30 ene. 2014

THE BEATLES

Creo que la primera canción que escuché de los cuatro de Liverpool fue la de “All My Loving”. A mi madre les gustaba mucho los Beatles, le recordaba su juventud, así que guardaba aquellas míticas cintas de cassette como oro en paño, y de vez en cuando las ponía. Yo tendría cuatro o cinco años, pero aquellas melodías me hicieron “tilín” desde el primer momento. Ya en la adolescencia empecé a comprarme discos de los Beatles. Los primeros fueron el “Álbum Rojo” y el “Álbum Azul”, los cuales eran recopilaciones de las mejores canciones del grupo. Para empezar no estaba mal. Pero la música de los Beatles es altamente adictiva, y poco a poco fui investigando más sobre todo ese infinito “mundo beatle”. Se hace inevitable, además de tener sus discos, el ir adquiriendo también sus posters, películas, conciertos, camisetas, etc. 
Mi favorito siempre fue John Lennon, aunque en realidad los cuatro, juntos o por separado, son una maravilla. Hay canciones Lennon/McCartney que nos han marcado en lo más profundo. Quién no se ha estremecido escuchando “Yesterday” (la canción más versionada en la historia de la música popular con más de 1600 interpretaciones diferentes). Quién no ha intentado alguna vez canturrear aquella especie de trabalenguas del “Ob-La-Di, Ob-La-Da”. Tampoco es justo olvidar a Harrison y Starr, pues aún bajo la sombra de John y Paul, fueron grandes y fundamentales. También compusieron un buen puñado de canciones para The Beatles, como las sensacionales “While My Guitar Gently Weeps” ó “Something”, escritas, entre otras, por George Harrison, ó el “Octopus's Garden” de Ringo Starr.
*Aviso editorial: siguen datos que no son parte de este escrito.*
-- ==== Sys2Proof/Machine/Regs.lean ====
section
/-! DEFINITION. The registers of the configuration window: offsets, fields, access codes and reset values.
The rows follow "Register map" (R593 to R595) and the field tables of each chapter; one row per register name. -/
namespace Sys2Proof.Machine

/-- The access codes of R11. -/
inductive Acc where
  | rw | ro | wo | w1c | w1s | sc | st | bl
  deriving DecidableEq, Repr

/-- Where a register exists: every instance of its block, or only some (chapters 8, 10 and 16). -/
inductive Pres where
  | always
  | meters
  | ports
  | mpa
  | testMode
  deriving DecidableEq, Repr

/-- A field of a register: its lowest bit and its width in bits (R5). -/
structure Fld where
  lo : Nat
  w : Nat
  deriving DecidableEq, Repr

/-- A field with its access code and its value after the reset that clears it (R11, R15). -/
structure RegFld where
  lo : Nat
  w : Nat
  acc : Acc
  rst : Nat
  deriving DecidableEq, Repr

/-- One register name: the window offset of its first instance, and up to two indexes with their strides and counts (R593). -/
structure RegRow where
  name : String
  base : Nat
  s1 : Nat
  n1 : Nat
  s2 : Nat
  n2 : Nat
  pres : Pres
  fields : List RegFld
  deriving DecidableEq, Repr

/-- The two indexes of the instance that window offset `o` reaches in the row, if it reaches one. -/
def RegRow.hit (r : RegRow) (o : Nat) : Option (Nat × Nat) :=
  if o < r.base then none
  else
    let d := o - r.base
    let i := if r.s1 = 0 then 0 else d / r.s1
    let e := d - r.s1 * i
    let j := if r.s2 = 0 then 0 else e / r.s2
    if e = r.s2 * j ∧ i < r.n1 ∧ j < r.n2 then some (i, j) else none

/-- The value of all fields of a register after reset, before the per-unit identity values are laid over it. -/
def RegRow.reset (r : RegRow) : BitVec 64 :=
  BitVec.ofNat 64 (r.fields.foldl (fun a f => a + f.rst * 2 ^ f.lo) 0)

/-- GL_INSTANCE (01_instance_at_a_glance). -/
def Off.GL_INSTANCE : Nat := 0x0
def Fld.GL_INSTANCE.PART_CODE : Fld := ⟨48, 16⟩
def Fld.GL_INSTANCE.INST_REV : Fld := ⟨40, 8⟩
def Fld.GL_INSTANCE.DIES : Fld := ⟨36, 4⟩
def Fld.GL_INSTANCE.BANDS : Fld := ⟨32, 4⟩
def Fld.GL_INSTANCE.COLS : Fld := ⟨24, 8⟩
def Fld.GL_INSTANCE.ROWS : Fld := ⟨16, 8⟩
def Fld.GL_INSTANCE.ISLANDS : Fld := ⟨8, 8⟩
def Fld.GL_INSTANCE.HOME_SLICES : Fld := ⟨0, 8⟩
def Row.GL_INSTANCE : RegRow := ⟨"GL_INSTANCE", 0x0, 0x0, 1, 0x0, 1, .always, [⟨48, 16, .ro, 4630⟩, ⟨40, 8, .ro, 1⟩, ⟨36, 4, .ro, 2⟩, ⟨32, 4, .ro, 4⟩, ⟨24, 8, .ro, 12⟩, ⟨16, 8, .ro, 16⟩, ⟨8, 8, .ro, 48⟩, ⟨0, 8, .ro, 16⟩]⟩

/-- GL_STATUS (01_instance_at_a_glance). -/
def Off.GL_STATUS : Nat := 0x8
def Fld.GL_STATUS.DEBUG_EN : Fld := ⟨7, 1⟩
def Fld.GL_STATUS.TEST_MODE : Fld := ⟨6, 1⟩
def Fld.GL_STATUS.LID : Fld := ⟨2, 4⟩
def Fld.GL_STATUS.FATAL : Fld := ⟨1, 1⟩
def Fld.GL_STATUS.READY : Fld := ⟨0, 1⟩
def Row.GL_STATUS : RegRow := ⟨"GL_STATUS", 0x8, 0x0, 1, 0x0, 1, .always, [⟨7, 1, .ro, 0⟩, ⟨6, 1, .ro, 0⟩, ⟨2, 4, .ro, 15⟩, ⟨1, 1, .ro, 0⟩, ⟨0, 1, .ro, 0⟩]⟩

/-- FT_NOW (02_fabric_time_and_islands). -/
def Off.FT_NOW : Nat := 0x108000
def Fld.FT_NOW.TIME : Fld := ⟨0, 64⟩
def Row.FT_NOW : RegRow := ⟨"FT_NOW", 0x108000, 0x0, 1, 0x0, 1, .always, [⟨0, 64, .ro, 0⟩]⟩

/-- FT_STATUS (02_fabric_time_and_islands). -/
def Off.FT_STATUS : Nat := 0x108008
def Fld.FT_STATUS.UNALIGNED : Fld := ⟨16, 8⟩
def Fld.FT_STATUS.GOOD_EPOCHS : Fld := ⟨12, 4⟩
def Fld.FT_STATUS.GT_UNBOUNDED : Fld := ⟨11, 1⟩
def Fld.FT_STATUS.RUNNING : Fld := ⟨10, 1⟩
def Fld.FT_STATUS.B_LOST : Fld := ⟨9, 1⟩
def Fld.FT_STATUS.A_LOST : Fld := ⟨8, 1⟩
def Fld.FT_STATUS.B_OUT : Fld := ⟨7, 1⟩
def Fld.FT_STATUS.A_OUT : Fld := ⟨6, 1⟩
def Fld.FT_STATUS.B_WARN : Fld := ⟨5, 1⟩
def Fld.FT_STATUS.A_WARN : Fld := ⟨4, 1⟩
def Fld.FT_STATUS.SEL_REF : Fld := ⟨2, 1⟩
def Fld.FT_STATUS.CONF : Fld := ⟨0, 2⟩
def Row.FT_STATUS : RegRow := ⟨"FT_STATUS", 0x108008, 0x0, 1, 0x0, 1, .always, [⟨16, 8, .ro, 0⟩, ⟨12, 4, .ro, 0⟩, ⟨11, 1, .ro, 1⟩, ⟨10, 1, .ro, 0⟩, ⟨9, 1, .ro, 0⟩, ⟨8, 1, .ro, 0⟩, ⟨7, 1, .ro, 0⟩, ⟨6, 1, .ro, 0⟩, ⟨5, 1, .ro, 0⟩, ⟨4, 1, .ro, 0⟩, ⟨2, 1, .ro, 0⟩, ⟨0, 2, .ro, 3⟩]⟩

/-- FT_DRIFT (02_fabric_time_and_islands). -/
def Off.FT_DRIFT : Nat := 0x108010
def Fld.FT_DRIFT.DRIFT_A : Fld := ⟨48, 16⟩
def Fld.FT_DRIFT.DRIFT_B : Fld := ⟨32, 16⟩
def Fld.FT_DRIFT.DRIFT_MEAN : Fld := ⟨16, 16⟩
def Fld.FT_DRIFT.EPOCH_LO : Fld := ⟨0, 16⟩
def Row.FT_DRIFT : RegRow := ⟨"FT_DRIFT", 0x108010, 0x0, 1, 0x0, 1, .always, [⟨48, 16, .ro, 0⟩, ⟨32, 16, .ro, 0⟩, ⟨16, 16, .ro, 0⟩, ⟨0, 16, .ro, 0⟩]⟩

/-- FT_EPOCH_SET (02_fabric_time_and_islands). -/
def Off.FT_EPOCH_SET : Nat := 0x108018
def Fld.FT_EPOCH_SET.TIME_EPOCH : Fld := ⟨0, 44⟩
def Row.FT_EPOCH_SET : RegRow := ⟨"FT_EPOCH_SET", 0x108018, 0x0, 1, 0x0, 1, .always, [⟨0, 44, .bl, 0⟩]⟩

/-- FT_CTRL (02_fabric_time_and_islands). -/
def Off.FT_CTRL : Nat := 0x108020
def Fld.FT_CTRL.SWITCH_FAILED : Fld := ⟨3, 1⟩
def Fld.FT_CTRL.START : Fld := ⟨2, 1⟩
def Fld.FT_CTRL.SWITCH_REQ : Fld := ⟨1, 1⟩
def Fld.FT_CTRL.PREF_REF : Fld := ⟨0, 1⟩
def Row.FT_CTRL : RegRow := ⟨"FT_CTRL", 0x108020, 0x0, 1, 0x0, 1, .always, [⟨3, 1, .w1c, 0⟩, ⟨2, 1, .sc, 0⟩, ⟨1, 1, .sc, 0⟩, ⟨0, 1, .bl, 0⟩]⟩

/-- FT_REF_ERR (02_fabric_time_and_islands). -/
def Off.FT_REF_ERR : Nat := 0x108028
def Fld.FT_REF_ERR.MARK_ERR_A : Fld := ⟨48, 16⟩
def Fld.FT_REF_ERR.MARK_ERR_B : Fld := ⟨32, 16⟩
def Fld.FT_REF_ERR.LOSS_A : Fld := ⟨16, 16⟩
def Fld.FT_REF_ERR.LOSS_B : Fld := ⟨0, 16⟩
def Row.FT_REF_ERR : RegRow := ⟨"FT_REF_ERR", 0x108028, 0x0, 1, 0x0, 1, .always, [⟨48, 16, .ro, 0⟩, ⟨32, 16, .ro, 0⟩, ⟨16, 16, .ro, 0⟩, ⟨0, 16, .ro, 0⟩]⟩

/-- FT_ISL_STATUS (02_fabric_time_and_islands). -/
def Off.FT_ISL_STATUS (i : Nat) : Nat := 0x10C000 + 0x40 * i
def Fld.FT_ISL_STATUS.PHASE_ERR : Fld := ⟨32, 16⟩
def Fld.FT_ISL_STATUS.MISSED_MARKS : Fld := ⟨16, 16⟩
def Fld.FT_ISL_STATUS.SLIPS : Fld := ⟨8, 8⟩
def Fld.FT_ISL_STATUS.ALIGNED : Fld := ⟨3, 1⟩
def Fld.FT_ISL_STATUS.HELD : Fld := ⟨2, 1⟩
def Fld.FT_ISL_STATUS.LOCAL_CONF : Fld := ⟨0, 2⟩
def Row.FT_ISL_STATUS : RegRow := ⟨"FT_ISL_STATUS", 0x10C000, 0x40, 48, 0x0, 1, .always, [⟨32, 16, .ro, 0⟩, ⟨16, 16, .ro, 0⟩, ⟨8, 8, .ro, 0⟩, ⟨3, 1, .ro, 0⟩, ⟨2, 1, .ro, 0⟩, ⟨0, 2, .ro, 3⟩]⟩

/-- FT_ISL_FREQ (02_fabric_time_and_islands). -/
def Off.FT_ISL_FREQ (i : Nat) : Nat := 0x10C008 + 0x40 * i
def Fld.FT_ISL_FREQ.CUR_MHZ : Fld := ⟨48, 16⟩
def Fld.FT_ISL_FREQ.RUN_MHZ : Fld := ⟨32, 16⟩
def Fld.FT_ISL_FREQ.FLOOR_MHZ : Fld := ⟨16, 16⟩
def Fld.FT_ISL_FREQ.MAX_STRETCH : Fld := ⟨8, 8⟩
def Fld.FT_ISL_FREQ.SLEWING : Fld := ⟨0, 1⟩
def Row.FT_ISL_FREQ : RegRow := ⟨"FT_ISL_FREQ", 0x10C008, 0x40, 48, 0x0, 1, .always, [⟨48, 16, .ro, 1200⟩, ⟨32, 16, .ro, 0⟩, ⟨16, 16, .ro, 0⟩, ⟨8, 8, .ro, 0⟩, ⟨0, 1, .ro, 0⟩]⟩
Sólo por poner algunos ejemplos. 
Después de muchos años escuchándolos, tengo que confesar que es mi grupo preferido, y aunque no me gusta decir que soy “beatlemaniaco” porque a mí esas cosas me dan repelús, sí me declaro seguidor de aquellos cuatro músicos británicos que revolucionaron el mundo con su música. Por eso, cuando me enteré que en Arcos se iba a celebrar una semana dedicada al cuarteto de Liverpool, en la que se llevarán a cabo conciertos, exposiciones, proyección de películas y audiciones, se me dibujó una enorme sonrisa en la cara. 
Vaya desde aquí mi reconocimiento a la organización de la “Semana Beatle” por traernos a Arcos, de algún modo, a “The Lonely Hearts Club Band” y hacernos disfrutar de ese maravilloso mundo.